_Records for this exercise_:
+ + + + +

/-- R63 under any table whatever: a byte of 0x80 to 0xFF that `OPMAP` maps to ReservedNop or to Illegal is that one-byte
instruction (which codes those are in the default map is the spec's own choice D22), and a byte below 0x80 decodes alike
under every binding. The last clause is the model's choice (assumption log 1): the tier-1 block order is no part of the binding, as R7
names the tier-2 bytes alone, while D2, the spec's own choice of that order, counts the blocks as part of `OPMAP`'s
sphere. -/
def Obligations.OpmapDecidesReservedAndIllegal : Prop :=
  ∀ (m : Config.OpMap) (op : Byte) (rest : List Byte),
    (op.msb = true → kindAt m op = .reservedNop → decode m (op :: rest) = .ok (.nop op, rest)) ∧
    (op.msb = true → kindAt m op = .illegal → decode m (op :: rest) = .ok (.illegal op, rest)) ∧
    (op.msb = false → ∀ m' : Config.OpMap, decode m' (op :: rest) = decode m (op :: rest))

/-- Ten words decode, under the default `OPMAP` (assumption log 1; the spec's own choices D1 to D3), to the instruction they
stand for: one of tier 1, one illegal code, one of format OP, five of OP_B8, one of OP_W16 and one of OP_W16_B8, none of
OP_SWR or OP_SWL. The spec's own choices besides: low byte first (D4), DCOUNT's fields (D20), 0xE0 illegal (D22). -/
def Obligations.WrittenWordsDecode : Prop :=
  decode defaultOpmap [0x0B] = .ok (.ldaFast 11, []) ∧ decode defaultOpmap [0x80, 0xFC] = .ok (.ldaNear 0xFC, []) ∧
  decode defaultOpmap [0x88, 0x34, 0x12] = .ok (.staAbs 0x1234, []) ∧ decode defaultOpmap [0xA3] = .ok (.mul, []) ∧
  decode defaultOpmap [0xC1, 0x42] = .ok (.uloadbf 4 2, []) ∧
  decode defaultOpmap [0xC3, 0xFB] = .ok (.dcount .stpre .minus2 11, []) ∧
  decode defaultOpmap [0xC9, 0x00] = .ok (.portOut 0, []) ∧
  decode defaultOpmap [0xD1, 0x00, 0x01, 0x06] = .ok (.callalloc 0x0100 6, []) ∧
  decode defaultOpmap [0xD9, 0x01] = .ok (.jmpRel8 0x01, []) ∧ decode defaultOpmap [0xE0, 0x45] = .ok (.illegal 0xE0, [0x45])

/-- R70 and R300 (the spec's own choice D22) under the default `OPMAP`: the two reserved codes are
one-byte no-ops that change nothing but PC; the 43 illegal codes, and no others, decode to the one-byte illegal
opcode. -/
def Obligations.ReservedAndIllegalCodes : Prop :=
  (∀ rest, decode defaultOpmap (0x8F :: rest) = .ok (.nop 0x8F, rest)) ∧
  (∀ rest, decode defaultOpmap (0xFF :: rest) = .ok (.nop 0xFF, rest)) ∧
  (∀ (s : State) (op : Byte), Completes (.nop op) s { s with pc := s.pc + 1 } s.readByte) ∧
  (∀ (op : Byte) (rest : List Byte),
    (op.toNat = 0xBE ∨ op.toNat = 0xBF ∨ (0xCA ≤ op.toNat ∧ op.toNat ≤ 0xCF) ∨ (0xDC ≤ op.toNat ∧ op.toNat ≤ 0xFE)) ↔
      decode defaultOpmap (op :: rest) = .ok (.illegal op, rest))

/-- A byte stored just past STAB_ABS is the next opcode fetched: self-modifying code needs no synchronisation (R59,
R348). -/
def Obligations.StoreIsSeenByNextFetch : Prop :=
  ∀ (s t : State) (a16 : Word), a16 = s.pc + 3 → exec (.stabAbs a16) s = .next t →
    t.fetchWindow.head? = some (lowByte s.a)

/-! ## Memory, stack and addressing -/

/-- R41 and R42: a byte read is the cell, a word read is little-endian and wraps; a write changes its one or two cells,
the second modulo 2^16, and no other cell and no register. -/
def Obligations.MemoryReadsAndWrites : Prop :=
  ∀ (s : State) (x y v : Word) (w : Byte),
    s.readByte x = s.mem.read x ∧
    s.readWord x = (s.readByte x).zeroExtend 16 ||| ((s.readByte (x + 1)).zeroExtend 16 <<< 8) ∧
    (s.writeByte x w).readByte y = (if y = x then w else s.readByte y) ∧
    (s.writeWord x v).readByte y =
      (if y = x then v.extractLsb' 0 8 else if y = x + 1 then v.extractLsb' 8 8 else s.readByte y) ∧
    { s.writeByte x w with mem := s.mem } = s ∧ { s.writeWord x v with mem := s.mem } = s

+ + + + +

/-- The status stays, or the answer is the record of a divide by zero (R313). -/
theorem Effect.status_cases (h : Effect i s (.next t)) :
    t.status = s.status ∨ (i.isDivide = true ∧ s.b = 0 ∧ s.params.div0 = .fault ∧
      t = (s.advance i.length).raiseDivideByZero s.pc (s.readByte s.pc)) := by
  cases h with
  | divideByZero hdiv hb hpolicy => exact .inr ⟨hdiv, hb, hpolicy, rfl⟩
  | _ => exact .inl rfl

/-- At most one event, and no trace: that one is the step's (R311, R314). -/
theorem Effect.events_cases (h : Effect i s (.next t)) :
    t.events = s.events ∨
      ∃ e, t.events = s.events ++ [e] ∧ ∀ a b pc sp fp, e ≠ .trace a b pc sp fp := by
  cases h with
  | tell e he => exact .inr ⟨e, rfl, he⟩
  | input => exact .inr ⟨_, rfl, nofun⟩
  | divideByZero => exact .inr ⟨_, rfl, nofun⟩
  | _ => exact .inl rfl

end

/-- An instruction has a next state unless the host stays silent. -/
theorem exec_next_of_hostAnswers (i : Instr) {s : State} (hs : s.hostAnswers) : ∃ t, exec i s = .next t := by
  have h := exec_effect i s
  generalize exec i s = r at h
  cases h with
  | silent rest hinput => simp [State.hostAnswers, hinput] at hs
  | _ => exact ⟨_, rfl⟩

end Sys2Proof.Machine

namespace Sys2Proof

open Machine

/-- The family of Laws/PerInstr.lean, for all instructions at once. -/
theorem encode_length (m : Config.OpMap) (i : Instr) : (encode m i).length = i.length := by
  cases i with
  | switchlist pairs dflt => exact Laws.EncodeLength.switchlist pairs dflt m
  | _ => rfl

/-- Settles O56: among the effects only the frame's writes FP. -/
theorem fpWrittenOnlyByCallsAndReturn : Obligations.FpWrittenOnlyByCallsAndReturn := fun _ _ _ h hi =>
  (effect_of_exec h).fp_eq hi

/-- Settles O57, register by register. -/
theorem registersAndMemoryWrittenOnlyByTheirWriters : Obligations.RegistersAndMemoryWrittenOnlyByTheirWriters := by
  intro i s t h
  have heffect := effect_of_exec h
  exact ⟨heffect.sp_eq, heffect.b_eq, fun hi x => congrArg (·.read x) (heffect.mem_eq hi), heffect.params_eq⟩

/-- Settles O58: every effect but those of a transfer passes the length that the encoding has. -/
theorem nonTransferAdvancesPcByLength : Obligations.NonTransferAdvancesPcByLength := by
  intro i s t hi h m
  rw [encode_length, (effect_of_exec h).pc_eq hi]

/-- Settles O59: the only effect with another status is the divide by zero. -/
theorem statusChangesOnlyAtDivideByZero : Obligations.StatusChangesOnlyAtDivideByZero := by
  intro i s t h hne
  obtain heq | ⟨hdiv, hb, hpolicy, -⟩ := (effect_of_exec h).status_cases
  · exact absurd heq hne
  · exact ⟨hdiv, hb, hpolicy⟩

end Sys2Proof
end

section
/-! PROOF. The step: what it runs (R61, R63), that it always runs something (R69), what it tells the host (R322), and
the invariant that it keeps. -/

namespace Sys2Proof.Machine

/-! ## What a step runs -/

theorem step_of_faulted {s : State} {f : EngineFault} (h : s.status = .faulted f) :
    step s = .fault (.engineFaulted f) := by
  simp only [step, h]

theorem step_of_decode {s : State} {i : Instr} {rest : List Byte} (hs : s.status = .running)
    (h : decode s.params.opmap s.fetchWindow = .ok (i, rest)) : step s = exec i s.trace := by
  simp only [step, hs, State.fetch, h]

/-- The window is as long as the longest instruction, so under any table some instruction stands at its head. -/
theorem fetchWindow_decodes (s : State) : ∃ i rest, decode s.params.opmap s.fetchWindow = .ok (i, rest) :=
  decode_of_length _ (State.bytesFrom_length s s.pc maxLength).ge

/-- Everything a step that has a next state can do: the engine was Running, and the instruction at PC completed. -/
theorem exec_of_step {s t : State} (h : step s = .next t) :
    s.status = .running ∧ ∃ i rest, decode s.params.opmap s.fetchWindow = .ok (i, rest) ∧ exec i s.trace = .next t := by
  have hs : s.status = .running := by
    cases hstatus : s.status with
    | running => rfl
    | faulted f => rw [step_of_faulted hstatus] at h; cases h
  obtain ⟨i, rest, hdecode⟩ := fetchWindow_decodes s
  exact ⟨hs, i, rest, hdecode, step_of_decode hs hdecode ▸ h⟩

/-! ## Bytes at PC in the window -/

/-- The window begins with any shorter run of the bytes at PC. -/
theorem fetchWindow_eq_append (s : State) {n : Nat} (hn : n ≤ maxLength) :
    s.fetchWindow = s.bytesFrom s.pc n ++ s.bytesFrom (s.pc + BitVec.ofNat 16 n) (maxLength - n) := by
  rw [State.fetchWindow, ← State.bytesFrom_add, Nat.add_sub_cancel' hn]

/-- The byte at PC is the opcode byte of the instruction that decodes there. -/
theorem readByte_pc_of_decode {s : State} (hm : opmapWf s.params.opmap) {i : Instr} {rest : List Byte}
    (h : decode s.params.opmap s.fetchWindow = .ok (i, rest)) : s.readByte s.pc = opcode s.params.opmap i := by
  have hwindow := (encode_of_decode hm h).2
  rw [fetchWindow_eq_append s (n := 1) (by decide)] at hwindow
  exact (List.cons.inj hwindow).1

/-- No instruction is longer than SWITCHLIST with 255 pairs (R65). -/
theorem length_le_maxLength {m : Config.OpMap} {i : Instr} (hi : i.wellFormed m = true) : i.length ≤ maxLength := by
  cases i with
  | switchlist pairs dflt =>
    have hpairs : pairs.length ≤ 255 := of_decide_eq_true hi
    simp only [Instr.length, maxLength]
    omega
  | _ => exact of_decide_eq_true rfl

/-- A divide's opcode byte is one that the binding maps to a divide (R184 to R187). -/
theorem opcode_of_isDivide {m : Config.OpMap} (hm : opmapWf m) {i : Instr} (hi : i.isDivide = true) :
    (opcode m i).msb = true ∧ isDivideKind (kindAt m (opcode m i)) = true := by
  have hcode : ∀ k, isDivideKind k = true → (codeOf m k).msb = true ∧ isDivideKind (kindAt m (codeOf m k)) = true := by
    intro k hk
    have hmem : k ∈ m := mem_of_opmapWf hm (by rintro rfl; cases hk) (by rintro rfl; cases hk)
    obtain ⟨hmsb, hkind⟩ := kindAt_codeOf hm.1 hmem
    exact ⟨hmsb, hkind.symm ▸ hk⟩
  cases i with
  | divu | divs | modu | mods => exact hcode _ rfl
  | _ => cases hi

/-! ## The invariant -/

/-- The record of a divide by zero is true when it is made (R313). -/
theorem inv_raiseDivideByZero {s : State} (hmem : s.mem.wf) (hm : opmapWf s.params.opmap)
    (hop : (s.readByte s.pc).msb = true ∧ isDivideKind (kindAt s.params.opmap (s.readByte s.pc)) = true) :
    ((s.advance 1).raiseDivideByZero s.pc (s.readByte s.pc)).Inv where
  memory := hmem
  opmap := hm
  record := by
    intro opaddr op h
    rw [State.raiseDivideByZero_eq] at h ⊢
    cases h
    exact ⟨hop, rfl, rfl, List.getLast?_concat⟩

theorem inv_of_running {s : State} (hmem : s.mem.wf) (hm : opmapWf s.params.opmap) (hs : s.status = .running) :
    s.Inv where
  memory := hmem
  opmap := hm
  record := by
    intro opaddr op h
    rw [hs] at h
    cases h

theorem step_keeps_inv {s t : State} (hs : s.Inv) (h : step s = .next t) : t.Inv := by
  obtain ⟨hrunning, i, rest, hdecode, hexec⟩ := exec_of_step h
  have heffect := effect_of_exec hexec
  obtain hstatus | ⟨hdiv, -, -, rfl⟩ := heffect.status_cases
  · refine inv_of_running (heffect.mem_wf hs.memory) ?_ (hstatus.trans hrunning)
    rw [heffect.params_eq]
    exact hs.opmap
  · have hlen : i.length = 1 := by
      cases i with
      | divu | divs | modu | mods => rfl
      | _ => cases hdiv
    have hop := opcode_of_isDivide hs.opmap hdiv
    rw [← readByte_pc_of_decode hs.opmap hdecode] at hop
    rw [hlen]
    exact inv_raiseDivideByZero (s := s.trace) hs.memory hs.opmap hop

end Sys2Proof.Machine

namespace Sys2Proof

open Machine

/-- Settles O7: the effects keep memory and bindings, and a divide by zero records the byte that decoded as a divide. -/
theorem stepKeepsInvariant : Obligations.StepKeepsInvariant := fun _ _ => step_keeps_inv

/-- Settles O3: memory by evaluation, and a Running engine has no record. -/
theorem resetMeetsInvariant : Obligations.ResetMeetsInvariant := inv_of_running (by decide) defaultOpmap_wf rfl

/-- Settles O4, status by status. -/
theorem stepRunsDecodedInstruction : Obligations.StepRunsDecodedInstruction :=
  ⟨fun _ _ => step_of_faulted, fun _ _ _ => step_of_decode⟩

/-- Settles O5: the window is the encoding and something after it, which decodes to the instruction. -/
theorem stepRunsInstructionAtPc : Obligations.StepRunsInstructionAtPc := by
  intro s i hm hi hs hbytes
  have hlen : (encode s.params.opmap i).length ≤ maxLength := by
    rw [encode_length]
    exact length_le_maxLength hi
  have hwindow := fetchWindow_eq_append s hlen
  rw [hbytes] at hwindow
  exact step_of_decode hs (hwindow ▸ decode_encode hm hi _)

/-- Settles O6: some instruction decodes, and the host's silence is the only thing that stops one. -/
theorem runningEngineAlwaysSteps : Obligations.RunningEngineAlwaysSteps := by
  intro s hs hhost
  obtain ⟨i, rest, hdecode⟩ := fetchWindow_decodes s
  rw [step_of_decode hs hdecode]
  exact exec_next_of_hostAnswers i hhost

+ + + + +

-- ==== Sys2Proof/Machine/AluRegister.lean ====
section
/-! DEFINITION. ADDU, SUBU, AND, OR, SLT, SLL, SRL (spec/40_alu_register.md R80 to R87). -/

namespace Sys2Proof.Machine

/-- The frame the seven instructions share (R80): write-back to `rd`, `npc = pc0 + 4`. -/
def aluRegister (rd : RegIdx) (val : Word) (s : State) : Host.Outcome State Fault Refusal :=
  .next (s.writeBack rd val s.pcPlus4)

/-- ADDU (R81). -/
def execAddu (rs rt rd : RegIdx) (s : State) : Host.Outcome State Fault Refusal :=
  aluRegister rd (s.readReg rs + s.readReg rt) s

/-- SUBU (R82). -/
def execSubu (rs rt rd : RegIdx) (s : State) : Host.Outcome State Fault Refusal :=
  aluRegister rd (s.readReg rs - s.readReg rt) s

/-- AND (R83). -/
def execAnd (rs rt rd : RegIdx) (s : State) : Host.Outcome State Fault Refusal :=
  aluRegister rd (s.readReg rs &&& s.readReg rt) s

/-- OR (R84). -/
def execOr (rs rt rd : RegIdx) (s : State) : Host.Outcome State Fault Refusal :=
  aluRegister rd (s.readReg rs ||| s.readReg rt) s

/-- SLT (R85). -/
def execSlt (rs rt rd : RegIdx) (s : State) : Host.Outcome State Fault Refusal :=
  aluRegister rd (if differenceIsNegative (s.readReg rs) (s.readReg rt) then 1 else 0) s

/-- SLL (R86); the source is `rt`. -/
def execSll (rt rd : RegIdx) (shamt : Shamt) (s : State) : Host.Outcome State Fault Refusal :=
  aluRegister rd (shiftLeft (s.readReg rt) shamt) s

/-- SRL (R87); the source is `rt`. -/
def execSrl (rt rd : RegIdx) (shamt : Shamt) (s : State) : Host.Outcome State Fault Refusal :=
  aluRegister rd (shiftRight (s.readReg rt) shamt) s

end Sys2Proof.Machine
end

+ + + + +

_Work required_: From the records above, transcribe without alteration every line from the one with "simp only [Instr.length, maxLength]" to the one with "obtain ⟨hrunning, i, rest, hdecode, hexec⟩", inclusive.

_Task answer_:
    simp only [Instr.length, maxLength]
    omega
  | _ => exact of_decide_eq_true rfl

/-- A divide's opcode byte is one that the binding maps to a divide (R184 to R187). -/
theorem opcode_of_isDivide {m : Config.OpMap} (hm : opmapWf m) {i : Instr} (hi : i.isDivide = true) :
    (opcode m i).msb = true ∧ isDivideKind (kindAt m (opcode m i)) = true := by
  have hcode : ∀ k, isDivideKind k = true → (codeOf m k).msb = true ∧ isDivideKind (kindAt m (codeOf m k)) = true := by
    intro k hk
    have hmem : k ∈ m := mem_of_opmapWf hm (by rintro rfl; cases hk) (by rintro rfl; cases hk)
    obtain ⟨hmsb, hkind⟩ := kindAt_codeOf hm.1 hmem
    exact ⟨hmsb, hkind.symm ▸ hk⟩
  cases i with
  | divu | divs | modu | mods => exact hcode _ rfl
  | _ => cases hi

/-! ## The invariant -/

/-- The record of a divide by zero is true when it is made (R313). -/
theorem inv_raiseDivideByZero {s : State} (hmem : s.mem.wf) (hm : opmapWf s.params.opmap)
    (hop : (s.readByte s.pc).msb = true ∧ isDivideKind (kindAt s.params.opmap (s.readByte s.pc)) = true) :
    ((s.advance 1).raiseDivideByZero s.pc (s.readByte s.pc)).Inv where
  memory := hmem
  opmap := hm
  record := by
    intro opaddr op h
    rw [State.raiseDivideByZero_eq] at h ⊢
    cases h
    exact ⟨hop, rfl, rfl, List.getLast?_concat⟩

theorem inv_of_running {s : State} (hmem : s.mem.wf) (hm : opmapWf s.params.opmap) (hs : s.status = .running) :
    s.Inv where
  memory := hmem
  opmap := hm
  record := by
    intro opaddr op h
    rw [hs] at h
    cases h

theorem step_keeps_inv {s t : State} (hs : s.Inv) (h : step s = .next t) : t.Inv := by
  obtain ⟨hrunning, i, rest, hdecode, hexec⟩ := exec_of_step h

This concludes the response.